--- Records provided Enclosed Below ---

/-- The lane wins an unused slot: one is left, and no thread that is sure to be ready, owns none of this cycle's slots and has not issued
in it comes before it in the round robin (R125). -/
def winsSlot (s : State) (k lane clk : Nat) : Bool :=
  let st := getStn s k
  let core := lane / 8
  let c := coreNow st core clk
  0 < unusedSlots s k core clk &&
    ((List.range 8).map (8 * core + ·)).all fun l =>
      !(surelyReady st l clk && !ownsSlot s k l clk && !c.used.contains l && slotTurn c l < slotTurn c lane)

/-- The thread can issue: it runs on, has not issued in this cycle, was not squashed, and has a slot, its own or a reclaimed one (R125, R150,
R176). -/
def canIssue (s : State) (k lane : Nat) : Bool :=
  let c := coreNow (getStn s k) (lane / 8) s.clk
  runsOn (getStn s k) lane && !squashed s.clk (getThr s k lane) && !c.used.contains lane && c.used.length < 2 &&
    (ownsSlot s k lane s.clk || winsSlot s k lane s.clk)

/-- CORE cycles without an issue in the present episode (R251). -/
def stallCount (clk : Nat) (st : Station) : Nat := clk - st.idleSince

/-- The slots of a core after a lane has issued in one, reclaimed or its own (R125). -/
def takeSlot (c : CoreSlots) (lane : Nat) (own : Bool) : CoreSlots :=
  { c with used := c.used ++ [lane], won := c.won + b2n (!own), last := if own then c.last else lane % 8 }

/-- The slot is used: SLOTS counts it, repetitions included (R148); one that the thread does not own is reclaimed (R125); and the
station's stall episode ends (R251). -/
def useSlot (s : State) (k lane : Nat) : State :=
  let own := ownsSlot s k lane s.clk
  let at_ := s.clk - commitCycles
  let s := pmax s (pidDispSStallMax k) (stallCount at_ (getStn s k) - 1)
  let s := if own then s else pinc s (pidStnSCoreReclaimed k (lane / 8))
  modStn s k fun st =>
    { st with threads := smod {} st.threads lane fun th => { th with slots := th.slots + 1, lastAt := some s.clk }
              cores := sset {} st.cores (lane / 8) (takeSlot (coreNow st (lane / 8) s.clk) lane own)
              idleSince := at_, stallSeen := 0 }

/-- A kill tag goes to the helper of a squashed helper instruction (R186). -/
def killTag (s : State) (k : Nat) (helper : Bool) : State := if helper then pinc s (pidHlpSKills k) else s

/-- The next instruction: a repetition counts down and stays, and the last one goes on (R168). -/
def advance (bytes : Nat) (th : Thread) : Thread :=
  if th.repActive && th.repLeft != 1 then { th with repLeft := th.repLeft - 1 }
  else { th with repActive := false, repLeft := 0, pc := th.pc + BitVec.ofNat 18 bytes }

/-- The latency of a range (R144). -/
def rangeLatency (a : Nat) : Nat :=
  match rangeOf a with
  | .scratch | .flow | .shared => 6
  | .locks => 8
  | .aperture => 16
  | .chanWin => 12
  | _ => 2

/-- Notes when an access of the thread is complete, its latency counting from the issue: the task completes no earlier (R176). -/
def noteAccess (s : State) (k lane latency : Nat) : State :=
  modThr s k lane fun th => { th with endAt := max th.endAt (s.clk - commitCycles + latency) }

/-- An instruction's effect: the state after it, or a trap. -/
abbrev Effects := Except TrapInfo State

--- End of Enclosed Records provided ---

Action item:
Repeat the data precisely, reproducing every entry.

Output below:
/-- The lane wins an unused slot: one is left, and no thread that is sure to be ready, owns none of this cycle's slots and has not issued
in it comes before it in the round robin (R125). -/
def winsSlot (s : State) (k lane clk : Nat) : Bool :=
  let st := getStn s k
  let core := lane / 8
  let c := coreNow st core clk
  0 < unusedSlots s k core clk &&
    ((List.range 8).map (8 * core + ·)).all fun l =>
      !(surelyReady st l clk && !ownsSlot s k l clk && !c.used.contains l && slotTurn c l < slotTurn c lane)

/-- The thread can issue: it runs on, has not issued in this cycle, was not squashed, and has a slot, its own or a reclaimed one (R125, R150,
R176). -/
def canIssue (s : State) (k lane : Nat) : Bool :=
  let c := coreNow (getStn s k) (lane / 8) s.clk
  runsOn (getStn s k) lane && !squashed s.clk (getThr s k lane) && !c.used.contains lane && c.used.length < 2 &&
    (ownsSlot s k lane s.clk || winsSlot s k lane s.clk)

/-- CORE cycles without an issue in the present episode (R251). -/
def stallCount (clk : Nat) (st : Station) : Nat := clk - st.idleSince

/-- The slots of a core after a lane has issued in one, reclaimed or its own (R125). -/
def takeSlot (c : CoreSlots) (lane : Nat) (own : Bool) : CoreSlots :=
  { c with used := c.used ++ [lane], won := c.won + b2n (!own), last := if own then c.last else lane % 8 }

/-- The slot is used: SLOTS counts it, repetitions included (R148); one that the thread does not own is reclaimed (R125); and the
station's stall episode ends (R251). -/
def useSlot (s : State) (k lane : Nat) : State :=
  let own := ownsSlot s k lane s.clk
  let at_ := s.clk - commitCycles
  let s := pmax s (pidDispSStallMax k) (stallCount at_ (getStn s k) - 1)
  let s := if own then s else pinc s (pidStnSCoreReclaimed k (lane / 8))
  modStn s k fun st =>
    { st with threads := smod {} st.threads lane fun th => { th with slots := th.slots + 1, lastAt := some s.clk }
              cores := sset {} st.cores (lane / 8) (takeSlot (coreNow st (lane / 8) s.clk) lane own)
              idleSince := at_, stallSeen := 0 }

/-- A kill tag goes to the helper of a squashed helper instruction (R186). -/
def killTag (s : State) (k : Nat) (helper : Bool) : State := if helper then pinc s (pidHlpSKills k) else s

/-- The next instruction: a repetition counts down and stays, and the last one goes on (R168). -/
def advance (bytes : Nat) (th : Thread) : Thread :=
  if th.repActive && th.repLeft != 1 then { th with repLeft := th.repLeft - 1 }
  else { th with repActive := false, repLeft := 0, pc := th.pc + BitVec.ofNat 18 bytes }

/-- The latency of a range (R144). -/
def rangeLatency (a : Nat) : Nat :=
  match rangeOf a with
  | .scratch | .flow | .shared => 6
  | .locks => 8
  | .aperture => 16
  | .chanWin => 12
  | _ => 2

/-- Notes when an access of the thread is complete, its latency counting from the issue: the task completes no earlier (R176). -/
def noteAccess (s : State) (k lane latency : Nat) : State :=
  modThr s k lane fun th => { th with endAt := max th.endAt (s.clk - commitCycles + latency) }

/-- An instruction's effect: the state after it, or a trap. -/
abbrev Effects := Except TrapInfo State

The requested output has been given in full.